Тут Джон Уэст закричал и проснулся; он был весь в поту и дрожал как в лихорадке, волосы на голове встали дыбом.
Тусклый рассвет вползал в камеру. Джон быстро пришел в себя. Дурной сон словно освободил его от всех страхов и угрызений совести. Он стал думать о том, что ему предстояло сделать. Прежде всего но должен сохранить спокойствие, должен составить план действий. Как-нибудь он отвертится от обвинения, а потом превратит свой тотализатор в неприступную крепость. Разработкой этого плана он и был занят, когда пришли Джо и Ренфри и внесли за него залог.

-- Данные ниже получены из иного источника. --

/-- The victim of a full set: the least priority, then the least recently used (R112, R114). -/
def victim (l : List (Nat × Nat × Nat)) : Option Nat :=
  (l.foldl (fun (acc : Option (Nat × Nat × Nat)) x =>
    match acc with
    | none => some x
    | some y => if x.2.1 < y.2.1 || (x.2.1 == y.2.1 && x.2.2 < y.2.2) then some x else some y) none).map (·.1)

/-- The ways of a set that lines may stand in: those that neither WPART nor a growth in progress takes, and that are neither
gated nor waking (R114, R116, R117). -/
def Span.ways (x : Span) : Nat :=
  let top := 16 - max x.wpart.toNat (match x.trans with | some n => n.toNat | none => 0)
  ((List.range top).filter (fun w => !bit x.gated w && !bit x.waking w)).length

/-- The tags of a span cache cut to the ways that lines may stand in. Tags carry no way number: of each set, the lines used last
stay (log entry 8, DEDUCED). Those that leave are written back, which changes no byte. -/
def Span.trim (x : Span) : Span :=
  { x with lines := x.lines.filter (fun l =>
      (x.lines.filter (fun y => y.line % 4096 == l.line % 4096 && l.used < y.used)).length < x.ways) }

/-- The span cache of the home takes note of an operation on a line (R114): 4,096 sets of the ways it has. A line that comes
new has priority 0 until the access gives it its own. -/
def State.touchSpan (s : State) (pa : Nat) (write : Bool) : State :=
  let i := homeSpan pa
  let line := pa / 256
  let x := s.span i
  let stamp := 1 + x.lines.foldl (fun m l => max m l.used) 0
  let old := x.lines.find? (fun l => l.line == line)
  let rest := x.lines.filter (fun l => l.line != line)
  let dirty := write || (match old with | some l => l.dirty | none => false)
  let inSet := rest.filter (fun l => l.line % 4096 == line % 4096)
  let rest :=
    if inSet.length < x.ways then rest
    else
      match victim (inSet.map (fun l => (l.line, l.prio, l.used))) with
      | some v => rest.filter (fun l => l.line != v)
      | none => rest
  if x.ways == 0 then s.setSpan i { x with lines := rest }
  else s.setSpan i { x with lines := rest ++ [⟨line, dirty, (match old with | some l => l.prio | none => 0), stamp⟩] }

/-- What an access leaves of its line in the span cache (R58, R107, R112): an NC line goes, written back; any other takes the
access's priority where that is higher. -/
def State.keepLine (s : State) (pa : Nat) (k : Keep) : State :=
  let i := homeSpan pa
  let x := s.span i
  if k.nc then s.setSpan i { x with lines := x.lines.filter (fun l => l.line != pa / 256) }
  else s.setSpan i { x with lines := x.lines.map (fun l => if l.line == pa / 256 then { l with prio := max l.prio k.prio } else l) }

/-- An operation that the home makes of itself touches a line of its span cache only where it stands already: no page says how to
keep it (log entry 8, DEDUCED). -/
def State.touchHeld (s : State) (pa : Nat) : State :=
  if (s.span (homeSpan pa)).lines.any (fun l => l.line == pa / 256) then s.touchSpan pa true else s

/-- Does a write of [a, a + n) overwrite word `w` of size `m` whole, no byte of it being protected? -/
def State.overwritten (s : State) (m a n w : Nat) : Bool :=
  a ≤ m * w && m * w + m ≤ a + n && !(List.range m).any (fun j => s.homeKeeps (m * w + j))

/-- A write of consecutive bytes of one line performed at the home: protected bytes are discarded (R9, R150, R198), words
overwritten whole lose their poison (R270) and, for a write that is no atomic or reduction, the release sequence they
continued (R221, R230); monitors fire and joins wake (R324, R357). The line stays in the span cache; for a write of a management core, of
the host or of a reset, which has no page, at the priority that it has there, or 0 (log entry 93, DESIGN CHOICE). -/
def State.homeWrite (s : State) (pa : Nat) (data : List Byte) (plain : Bool) : State :=
  let n := data.length
  let cells := ((List.range n).zip data).filter (fun (j, _) => !s.homeKeeps (pa + j))
  let mem := cells.foldl (fun m (j, b) => m.write (pa + j) b) s.mem
  let rel := if plain then s.relvec.filter (fun (w, _) => !s.overwritten 4 pa n w) else s.relvec
  let poison := s.poison.filter (fun w => !s.overwritten 8 pa n w)
  ((({ s with mem := mem, poison := poison, relvec := rel }).fireLine (pa / 256)).wakeJoins pa n).touchSpan pa true

/-! ## Departures between fields (R224) -/

/-- A write leaves field `f` for a home in field `g`: it takes the next number, and is outstanding unless it has
performed already. Writes within a field are not numbered. -/
def State.depart (s : State) (f g : Nat) (done : Bool) : State × Option (BitVec 4 × BitVec 32) :=
  if f == g then (s, none)
  else
    let x := s.field f
    let n := x.dep + 1
    (s.setField f { x with dep := n, outst := if done then x.outst else x.outst ++ [n] }, some (BitVec.ofNat 4 f, n))

/-- The highest n such that the writes 1 to n of a field have all performed (R224). -/
def Field.done (x : Field) : BitVec 32 :=
  match x.outst with
  | [] => x.dep
  | n :: _ => n - 1

/-- Does an applied vector cover a release's vector, by the wrap-safe comparison (R212, R225)? -/
def covers (fav v : Vector (BitVec 32) 12) : Bool :=
  (List.finRange 12).all (fun j => !bit (fav[j] - v[j]) 31)

/-- Is there room in every field's window of outstanding writes for those of a group, a tile, or the write-back of every column of
the field (R212) (log entry 75, DEDUCED)? -/
def State.departRoom (s : State) (f : Nat) : Bool :=
  (List.range 12).all (fun g => (((s.field f).dep - (s.field g).fav.toList.getD f 0).toNat < 2 ^ 31 - 2 ^ 24))

/-- The vector of a release that leaves field `f` (R225). -/
def State.releaseVec (s : State) (k : RowKey) (f : Nat) : Vector (BitVec 32) 12 :=
  let dv := (s.row k).dv
  let x := s.field f
  Vector.ofFn (fun (j : Fin 12) =>
    if j.val == f then x.dep else if bit (dv[j] - x.fav[j]) 31 then x.fav[j] else dv[j])

/-! ## The column cache (R112, R113) and coherence within a field (R218, R228, R229) -/

/-- A line of a column's cache. -/
def Column.line (c : Column) (line : Nat) : Option CLine := c.cache.find? (fun l => l.line == line)

/-- The column with a line replaced. -/
def Column.setLine (c : Column) (l : CLine) : Column :=
  { c with cache := c.cache.map (fun x => if x.line == l.line then l else x) }

/-- The column without a line. -/
def Column.dropLine (c : Column) (line : Nat) : Column := { c with cache := c.cache.filter (fun l => l.line != line) }

/-- Are all bytes [o, o + n) of the line there: in valid sectors or dirty (R113)? -/
def CLine.has (l : CLine) (o n : Nat) : Bool :=
  (List.range n).all (fun j => bit l.valid ((o + j) / 32) || l.dirty.contains (o + j))

/-- Is sector `k` poisoned: a byte of it has not been overwritten since (R270)? -/
def CLine.badAt (l : CLine) (k : Nat) : Bool := l.bad.any (fun b => b / 32 == k)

Вечером он отправился в маленький домик, где теперь жил Барни Робинсон с молодой женой.
Он застал Барни, Джо, Пэдди Каммина и Ренфри в опрятной, но бедно обставленной комнате.
– Не нравится мне это дело, – заговорил Джо, – уж больно риску много. По-моему, лучше нам вернуться к букмекерству.
Джон Уэст промолчал.
– Не знаю, – сказал Ренфри, поправляя очки. – Мы подкупили здешних ищеек; почему бы нам не подкупить и столичных? Говорят, все продаются, разница только в цене. – Он искоса поглядел на своего патрона, стараясь прочесть его мысли, но лицо Джона Уэста словно окаменело.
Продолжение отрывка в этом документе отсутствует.